** Assigned task **
Scan the records for the string "that"; copy each line where it occurs.

==== Data to examine

-- ==== Sys2Proof/Safety.lean ====
section
/-! DEFINITION. What counts as a sound part: the laws the manual states of the whole machine, in the terms the statements
use. Each is a predicate over one state of the part. -/

namespace Sys2Proof.Machine

/-- A Card Profile Table entry is in its ranges (R50). -/
structure Profile.InRange (x : Profile) : Prop where
  channels : 1 ≤ x.channels ∧ x.channels ≤ 128
  inrush : x.inrush ≤ 4095
  base : x.base ≤ 2047
  shift : 1 ≤ x.shift ∧ x.shift ≤ 8
  cap : 1 ≤ x.cap ∧ x.cap ≤ 8

/-- The shelf bus settings are in their ranges (R51). -/
structure BusCfg.InRange (b : BusCfg) : Prop where
  w : 1 ≤ b.w ∧ b.w ≤ 8
  completion : b.completion ∈ [2, 5, 10, 20, 50, 100]
  missedLimit : 1 ≤ b.missedLimit ∧ b.missedLimit ≤ 7
  fastPoll : 1 ≤ b.fastPoll ∧ b.fastPoll ≤ 15
  slowPoll : 10 ≤ b.slowPoll ∧ b.slowPoll ≤ 250
  boot : 100 ≤ b.boot ∧ b.boot ≤ 25500 ∧ b.boot % 100 = 0
  align : 10 ≤ b.align ∧ b.align ≤ 2550
  off : 50 ≤ b.off ∧ b.off ≤ 2550
  attemptLimit : 1 ≤ b.attemptLimit ∧ b.attemptLimit ≤ 15

/-- The budget settings are in their ranges (R141). -/
structure BudgetCfg.InRange (b : BudgetCfg) : Prop where
  limit : 1000 ≤ b.limit ∧ b.limit ≤ 65535
  start : b.start ≤ 16
  slew : b.slew ≤ 11
  stall : b.stall = 0 ∨ (10 ≤ b.stall ∧ b.stall ≤ 2550)

/-- The supply settings are in their ranges and the thresholds in their order (R120, R121). -/
structure SupplyCfg.InRange (c : SupplyCfg) : Prop where
  dip : c.dip ≤ 1023
  cutoff : c.cutoff ≤ c.dip
  restore : c.restore ≤ 1023 ∧ (c.dip < c.restore ∨ c.dip = 1023 ∧ c.restore = 1023)
  nDip : 1 ≤ c.nDip ∧ c.nDip ≤ 255
  nCut : 1 ≤ c.nCut ∧ c.nCut ≤ 255
  nRest : 1 ≤ c.nRest ∧ c.nRest ≤ 255
  settle : 10 ≤ c.settle ∧ c.settle ≤ 2550
  shift : c.shift ≤ 4

/-- Every setting is in its range (R50, R51, R121, R141). -/
structure Settings.InRange (c : Settings) : Prop where
  profiles : ∀ ty : CardType, (c.profiles[ty]).InRange
  bus : c.bus.InRange
  budget : c.budget.InRange
  supply : c.supply.InRange

/-- The ceiling's law: at most LIMIT, and equal to it in NORMAL (R143); with the settings in range, on which RAMP_START's
place below LIMIT rests (R140). -/
structure Part.CeilingLaw (p : Part) : Prop where
  settings : p.cfg.InRange
  below : p.fbu.ceiling ≤ p.cfg.budget.limit
  normal : p.spm.state = .normal → p.fbu.ceiling = p.cfg.budget.limit

/-- A waiting-claim marker is 1 only on a link that does not own, and only while the other link owns (R188). -/
def Part.ClaimLaw (p : Part) : Prop := ∀ l, (p.link l).claim = true → p.owner = some (other l)

/-- A segment's transmit queue holds at most 16 frames (R83, R90). -/
def Part.QueueLaw (p : Part) : Prop := ∀ g, (p.seg g).queue.length ≤ 16

/-- An empty capture has counted no overflow, and the count stays within 0-255 (R102, R103). -/
def Part.CaptureLaw (p : Part) : Prop :=
  (p.capture.fault = none → p.capture.overflow = 0) ∧ p.capture.overflow ≤ 255

/-- The laws of one slot: an EMPTY slot is the one with no card seated (R54); each timer runs only in its state (R48, R61,
R63, R65); an audit context stands exactly in AUDITING (R105); a slot-engine frame stands only in the state that called for it
(R92); a slot whose enable is withdrawn has no charge, no POLL due, no poll timer, no card seen and no last reply (R49, R56,
R93, R145); and each figure is in its range (R48, R53, R83, R94). -/
structure Slot.Law (x : Slot) : Prop where
  seated : x.state = .empty ↔ x.seated = false
  boot : x.bootTimer.isSome = true → x.state = .dark
  align : x.alignTimer.isSome = true → x.state = .aligning
  off : x.offTimer.isSome = true → x.state = .off
  stable : x.stableTimer.isSome = true → x.state = .linked
  audit : x.audit.isSome = true ↔ x.state = .auditing
  engine : ∀ e, x.engine = some e → e.tries ≤ 7 ∧
    ((∃ ph, x.state = .aligning ∧ e.frame = .align ph) ∨ x.state = .auditing ∧ (e.frame = .digest ∨ e.frame = .clear) ∨
      x.state = .held ∧ e.frame = .clear)
  withdrawn : x.enable = false → x.inrush = 0 ∧ x.pollDue = false ∧ x.pollTimer = none ∧ x.cardSeen = none ∧
    x.lastReply = none
  depth : ∀ c, x.cardSeen = some c → 1 ≤ c.depth ∧ c.depth ≤ 8
  window : 1 ≤ x.window ∧ x.window ≤ 8
  outstanding : x.inflight.length ≤ 8
  attempts : x.attempts ≤ 15
  missed : x.missed ≤ 7

/-- The laws of every slot, with the settings in range, on which the window's range rests. -/
def Part.SlotsLaw (p : Part) : Prop := p.cfg.InRange ∧ ∀ i, (p.slot i).Law

/-- A segment with a free place in its queue has no eligible producer: grants follow at once (R91). -/
def Part.ArbiterLaw (p : Part) : Prop :=
  ∀ g, (p.seg g).queue.length < 16 → ∀ i, segOf i = g → ∀ c, (p.slot i).eligible c = false

/-- Select stands on one transfer at a time: an open one, which has shown at least its status byte, or one lost (R181, R182,
R183). -/
def Part.TransferLaw (p : Part) : Prop :=
  ∀ l, ((p.link l).lost = true → (p.link l).transfer = none) ∧
    ((p.link l).transfer.isSome = true → (p.link l).dataOut ≠ [])

/-- What holds of the links, the capture and the queues together. -/
structure Part.LinksAndBusLaw (p : Part) : Prop where
  claim : p.ClaimLaw
  transfers : p.TransferLaw
  capture : p.CaptureLaw
  queue : p.QueueLaw
  arbiter : p.ArbiterLaw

========

** The completed task **
/-- A waiting-claim marker is 1 only on a link that does not own, and only while the other link owns (R188). -/
R63, R65); an audit context stands exactly in AUDITING (R105); a slot-engine frame stands only in the state that called for it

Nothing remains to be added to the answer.